• Slaughterhouse 5 (comic book adaptation) — Kurt Vonnegut, Ryan North, Albert Monteys (2020) 
  • Economic Science Fictions — AUDINT, Khairani Barokka, Carina Brand, Ha-Joon Chang, Miriam Cherry, William Davies, Mark Fisher, Dan Gavshon-Brady, James Pockson, Owen Hatherley, Laura Horn, Tim Jackson, Mark Johnson, Bastien Kerspern, Nora O Murchú, Tobias Revell et al., Judy Thorne, Sherryl Vint, Joseph Walton, Brian Willems (2018) 
  • The Long Earth — Stephen Baxter, Terry Pratchett (2012) 
  • The Owl Service — Alan Garner (1967) 
  • Girl, Woman, Other — Bernadine Evaristo (2019) 

The Slaughterhouse 5 comic was good, faithful with occasional sparks of originality. Ryan North is a great comics writer, reading Adventure Time with J_ is always a joy but here it feels like he’s perhaps too reverent? I don’t know, it probably takes about the same amount of time to read the novel as it does the adaptation and the original is much deeper and richer and stranger.

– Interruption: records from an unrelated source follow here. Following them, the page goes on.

-- ==== Sys2Proof/Laws/QuietRows.lean ====
section
/-! SUPPORT. Quiet functions (`Quiet` of Laws/Quiet.lean): the rows of the table: every row but the six that `Instr.quietRow` names is quiet. -/

namespace Sys2Proof.Machine

variable {s0 s t u : State}
theorem quiet_live (e : live s u = .next t) (h : Quiet s0 s) (hu : Quiet s0 u) : Quiet s0 t := by
  unfold live at e
  cases e
  exact quiet_ite h hu
theorem quiet_onUnit {k n : Nat} (e : onUnit k n s u = .next t) (h : Quiet s0 s) (hu : Quiet s0 u) : Quiet s0 t := by
  unfold onUnit at e
  split at e
  · split at e <;> cases e <;> assumption
  · cases e
theorem quiet_inj {a b : State} (e : (Host.Outcome.next a : Host.Outcome State Fault Refusal) = .next b) : a = b := by cases e; rfl
theorem quiet_command {c : Cmd} {r : Req} (e : command c r s = .next t) (h : Quiet s0 s) (hc : QuietCmd c) : Quiet s0 t := by
  unfold command at e
  split at e
  · exact quiet_onUnit e h (quiet_transact c _ r hc h)
  · exact quiet_live e h (quiet_runLocal c r hc h)
theorem quiet_smbRead {d : Option Bytes} (e : smbRead d s = .next t) (h : Quiet s0 s) : Quiet s0 t := by
  unfold smbRead at e
  exact quiet_live e h (quiet_emit _ h)
theorem quiet_execAnalogueThermtrip (h : Quiet s0 s) (e : execAnalogueThermtrip s = .next t) : Quiet s0 t := by
  obtain rfl := quiet_inj e
  exact ⟨h.dark, by simp, h.queue, h.mem, h.mail⟩
theorem quiet_execTestModeChange {level : Bool} (h : Quiet s0 s) (e : execTestModeChange level s = .next t) : Quiet s0 t := by
  obtain rfl := quiet_inj e
  have ht : Quiet s0 { s with sys := { s.sys with testMode := level } } := ⟨h.dark, h.light, h.queue, h.mem, h.mail⟩
  cases level
  · have hu : Quiet s0 { s with sys := { s.sys with testMode := false }, sec := { s.sec with token := none } }
    := ⟨h.dark, h.light, h.queue, h.mem, h.mail⟩
    exact quiet_ite hu (quiet_testPin hu)
  · exact quiet_ite ht (quiet_testPin ht)

theorem quiet_execFaultStatus {s0 s t : State} {req : Req} (h : Quiet s0 s) (e : execFaultStatus req s = .next t) : Quiet s0 t := by
  exact quiet_command e h (fun _ _ r h => quiet_cmdFaultStatus r h)

theorem quiet_execFaultAck {s0 s t : State} {req : Req} (h : Quiet s0 s) (e : execFaultAck req s = .next t) : Quiet s0 t := by
  exact quiet_command e h (fun _ _ r h => quiet_cmdFaultAck r h)

theorem quiet_execFaultClear {s0 s t : State} {req : Req} (h : Quiet s0 s) (e : execFaultClear req s = .next t) : Quiet s0 t := by
  exact quiet_command e h (fun _ _ r h => quiet_cmdFaultClear r h)

theorem quiet_execFaultSetSeverity {s0 s t : State} {req : Req} (h : Quiet s0 s) (e : execFaultSetSeverity req s = .next t) : Quiet s0 t
    := by
  exact quiet_command e h (fun _ _ r h => quiet_cmdFaultSetSeverity r h)

theorem quiet_execFaultConfig {s0 s t : State} {req : Req} (h : Quiet s0 s) (e : execFaultConfig req s = .next t) : Quiet s0 t := by
  exact quiet_command e h (fun _ _ r h => quiet_cmdFaultConfig r h)

theorem quiet_execFaultInject {s0 s t : State} {req : Req} (h : Quiet s0 s) (e : execFaultInject req s = .next t) : Quiet s0 t := by
  exact quiet_command e h (fun _ _ r h => quiet_cmdFaultInject r h)

theorem quiet_execInjectHoldExpiry {s0 s t : State} {event : Nat} (h : Quiet s0 s) (e : execInjectHoldExpiry event s = .next t)
    : Quiet s0 t := by
  delta execInjectHoldExpiry at e
  refine quiet_live e h ?_
  repeat' (first
    | lift_lets -underBinder | (intro y; clear_value y) | with_reducible exact quiet_with ‹_›)

theorem quiet_execFaultLog {s0 s t : State} {req : Req} (h : Quiet s0 s) (e : execFaultLog req s = .next t) : Quiet s0 t := by
  exact quiet_command e h (fun _ _ r h => quiet_cmdFaultLog r h)

theorem quiet_execBufferTransfer {s0 s t : State} {pool : Nat} {addr : Nat} {src : Nat} {dst : Nat} (h : Quiet s0 s) (e
    : execBufferTransfer pool addr src dst s = .next t) : Quiet s0 t := by
  delta execBufferTransfer at e
  split at e
  · cases e
  refine quiet_live e h ?_
  repeat' (first
    | lift_lets -underBinder | (intro y; clear_value y)
    | with_reducible (first
      | assumption | apply quiet_raiseFault | apply quiet_updPool | apply quiet_flow | apply quiet_ite)
    | split)

theorem quiet_execPoolConfig {s0 s t : State} {req : Req} (h : Quiet s0 s) (e : execPoolConfig req s = .next t) : Quiet s0 t := by
  exact quiet_command e h (fun _ _ r h => quiet_cmdPoolConfig r h)

theorem quiet_execPoolStatus {s0 s t : State} {req : Req} (h : Quiet s0 s) (e : execPoolStatus req s = .next t) : Quiet s0 t := by
  exact quiet_command e h (fun _ _ r h => quiet_cmdPoolStatus r h)

theorem quiet_execLeaseTake {s0 s t : State} {req : Req} (h : Quiet s0 s) (e : execLeaseTake req s = .next t) : Quiet s0 t := by
  exact quiet_command e h (fun _ _ r h => quiet_cmdLeaseTake r h)

theorem quiet_execLeaseRenew {s0 s t : State} {req : Req} (h : Quiet s0 s) (e : execLeaseRenew req s = .next t) : Quiet s0 t := by
  exact quiet_command e h (fun _ _ r h => quiet_cmdLeaseRenew r h)

theorem quiet_execLeaseList {s0 s t : State} {req : Req} (h : Quiet s0 s) (e : execLeaseList req s = .next t) : Quiet s0 t := by
  exact quiet_command e h (fun _ _ r h => quiet_cmdLeaseList r h)

theorem quiet_execWdogTimeoutWrite {s0 s t : State} {value : Nat} (h : Quiet s0 s) (e : execWdogTimeoutWrite value s = .next t)
    : Quiet s0 t := by
  delta execWdogTimeoutWrite at e
  refine quiet_live e h ?_
  repeat' (first
    | lift_lets -underBinder | with_reducible (first | assumption | apply quiet_wdogWrite))

theorem quiet_execWdogKick {s0 s t : State} {_value : Nat} (h : Quiet s0 s) (e : execWdogKick _value s = .next t) : Quiet s0 t := by
  delta execWdogKick at e
  refine quiet_live e h ?_
  repeat' (first
    | lift_lets -underBinder | with_reducible (first | assumption | apply quiet_wdogKick))

theorem quiet_execHostWdogExpiry {s0 s t : State} (h : Quiet s0 s) (e : execHostWdogExpiry s = .next t) : Quiet s0 t := by
  delta execHostWdogExpiry at e
  refine quiet_live e h ?_
  repeat' (first
    | lift_lets -underBinder | (intro (y : Emergency); dsimp -zeta only [y]; clear y)
    | with_reducible (first
      | assumption | apply quiet_raiseCond | apply quiet_notify | apply quiet_ite
      | exact quiet_mk (Quiet.dark ‹_›) (Quiet.light ‹_›) (Quiet.queue ‹_›) (Quiet.mem ‹_›) (Quiet.mail ‹_›))
    | split)

theorem quiet_execPendingClear {s0 s t : State} {word : Nat} {value : Nat} {raised : List Nat} (h : Quiet s0 s) (e
    : execPendingClear word value raised s = .next t) : Quiet s0 t := by
  delta execPendingClear at e
  split at e
  · cases e
  refine quiet_live e h ?_
  repeat' (first
    | lift_lets -underBinder | with_reducible (first | assumption | apply quiet_pendingClear))

theorem quiet_execIrqEnWrite {s0 s t : State} {value : Nat} (h : Quiet s0 s) (e : execIrqEnWrite value s = .next t) : Quiet s0 t := by
  delta execIrqEnWrite at e
  refine quiet_live e h ?_
  repeat' (first
    | lift_lets -underBinder | with_reducible (first | assumption | apply quiet_irqEnWrite))

theorem quiet_execEventMaskWrite {s0 s t : State} {word : Nat} {value : Nat} (h : Quiet s0 s) (e
    : execEventMaskWrite word value s = .next t) : Quiet s0 t := by
  delta execEventMaskWrite at e
  split at e
  · cases e
  refine quiet_live e h ?_
  repeat' (first
    | lift_lets -underBinder | with_reducible (first | assumption | apply quiet_maskWrite))

theorem quiet_execEventVectorWrite {s0 s t : State} {word : Nat} {value : Nat} (h : Quiet s0 s) (e
    : execEventVectorWrite word value s = .next t) : Quiet s0 t := by
  delta execEventVectorWrite at e
  split at e
  · cases e
  refine quiet_live e h ?_
  repeat' (first
    | lift_lets -underBinder | with_reducible (first | assumption | apply quiet_vectorWrite))

theorem quiet_execMailboxRing {s0 s t : State} {mbox : Nat} {value : Nat} (h : Quiet s0 s) (e : execMailboxRing mbox value s = .next t)
    : Quiet s0 t := by
  delta execMailboxRing at e
  refine quiet_onUnit e h ?_
  repeat' (first
    | lift_lets -underBinder | with_reducible (first | assumption | apply quiet_mailboxRing))

theorem quiet_execRequestAreaWrite {s0 s t : State} {mbox : Nat} {offset : Nat} {value : Nat} (h : Quiet s0 s) (e
    : execRequestAreaWrite mbox offset value s = .next t) : Quiet s0 t := by
  delta execRequestAreaWrite at e
  refine quiet_onUnit e h ?_
  repeat' (first
    | lift_lets -underBinder | with_reducible (first | assumption | apply quiet_requestWrite | apply quiet_ite))

theorem quiet_execTxTailWrite {s0 s t : State} {value : Nat} (h : Quiet s0 s) (e : execTxTailWrite value s = .next t) : Quiet s0 t := by
  delta execTxTailWrite at e
  refine quiet_live e h ?_
  repeat' (first
    | lift_lets -underBinder | (intro y; clear_value y) | with_reducible exact quiet_with ‹_›)

theorem quiet_execRxTailWrite {s0 s t : State} {value : Nat} (h : Quiet s0 s) (e : execRxTailWrite value s = .next t) : Quiet s0 t := by
  delta execRxTailWrite at e
  refine quiet_live e h ?_
  repeat' (first
    | lift_lets -underBinder | (intro y; clear_value y) | with_reducible exact quiet_with ‹_›)

theorem quiet_execFwHeartbeatTick {s0 s t : State} (h : Quiet s0 s) (e : execFwHeartbeatTick s = .next t) : Quiet s0 t := by
  delta execFwHeartbeatTick at e
  refine quiet_live e h ?_
  repeat' (first
    | lift_lets -underBinder | (intro y; clear_value y) | with_reducible (first | assumption | apply quiet_ite | exact quiet_with ‹_›))

theorem quiet_execTimeMirrorUpdate {s0 s t : State} (h : Quiet s0 s) (e : execTimeMirrorUpdate s = .next t) : Quiet s0 t := by
  delta execTimeMirrorUpdate at e
  refine quiet_live e h ?_
  repeat' (first
    | lift_lets -underBinder | (intro y; clear_value y) | with_reducible exact quiet_with ‹_›)

theorem quiet_execSmbState {s0 s t : State} (h : Quiet s0 s) (e : execSmbState s = .next t) : Quiet s0 t := by
  delta execSmbState at e
  exact quiet_smbRead e h

theorem quiet_execSmbMaxSev {s0 s t : State} (h : Quiet s0 s) (e : execSmbMaxSev s = .next t) : Quiet s0 t := by
  delta execSmbMaxSev at e
  exact quiet_smbRead e h

theorem quiet_execSmbLightEn {s0 s t : State} (h : Quiet s0 s) (e : execSmbLightEn s = .next t) : Quiet s0 t := by
  delta execSmbLightEn at e
  exact quiet_smbRead e h

theorem quiet_execSmbPlaneDark {s0 s t : State} (h : Quiet s0 s) (e : execSmbPlaneDark s = .next t) : Quiet s0 t := by
  delta execSmbPlaneDark at e
  exact quiet_smbRead e h

theorem quiet_execSmbVcoreMv {s0 s t : State} (h : Quiet s0 s) (e : execSmbVcoreMv s = .next t) : Quiet s0 t := by
  delta execSmbVcoreMv at e
  exact quiet_smbRead e h

theorem quiet_execSmbDiePowerW {s0 s t : State} (h : Quiet s0 s) (e : execSmbDiePowerW s = .next t) : Quiet s0 t := by
  delta execSmbDiePowerW at e
  exact quiet_smbRead e h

Economic Science Fictions had some decent pieces but it mostly didn’t click for me. A lot of it had that academic writing thing where I get to the end of an essay and it feels both like i’ve been reading it for years and like I’ve just read the introduction and haven’t got much out of it. I think this is likely as much a fsailing on my part as on any of the academics.

The Long Earth was exactly what I expected. Inventive world building but not world changing. I expect I’ll read the rest of the series in time but I’m not in a rush.

The Owl Service I read to K_. It is a wierd childrens book, all atmosphere and allusion and it expects quite a lot of a young reader in terms of an understanding of class and cross cultural dynamics (esp. a reader separated from the action by 50 odd years). Not sure I’d recomend it but it leaves an impression.

Girl Woman Other. It’s a shame this had to share the Booker with Margret Atwood (I’ve not read The Testaments but I’ve always been ambivalent towards her stuff and a sequel to The Handmaids Tale coinciding with a  popular HBO adaptaion of same doesn’t fill me with excitement) though I didn’t pay much attention at the time I’m sure there are some ‘takes’ on the internet which i might look up. Also, look, did you see what just happened? I’m all of a sudden not talking about the book. The book is as you’d probably expect from the surrounding chatter very good, Evaristo has a great command of character and achieves an awful lot with not much, so many characters all alive in a brief novel.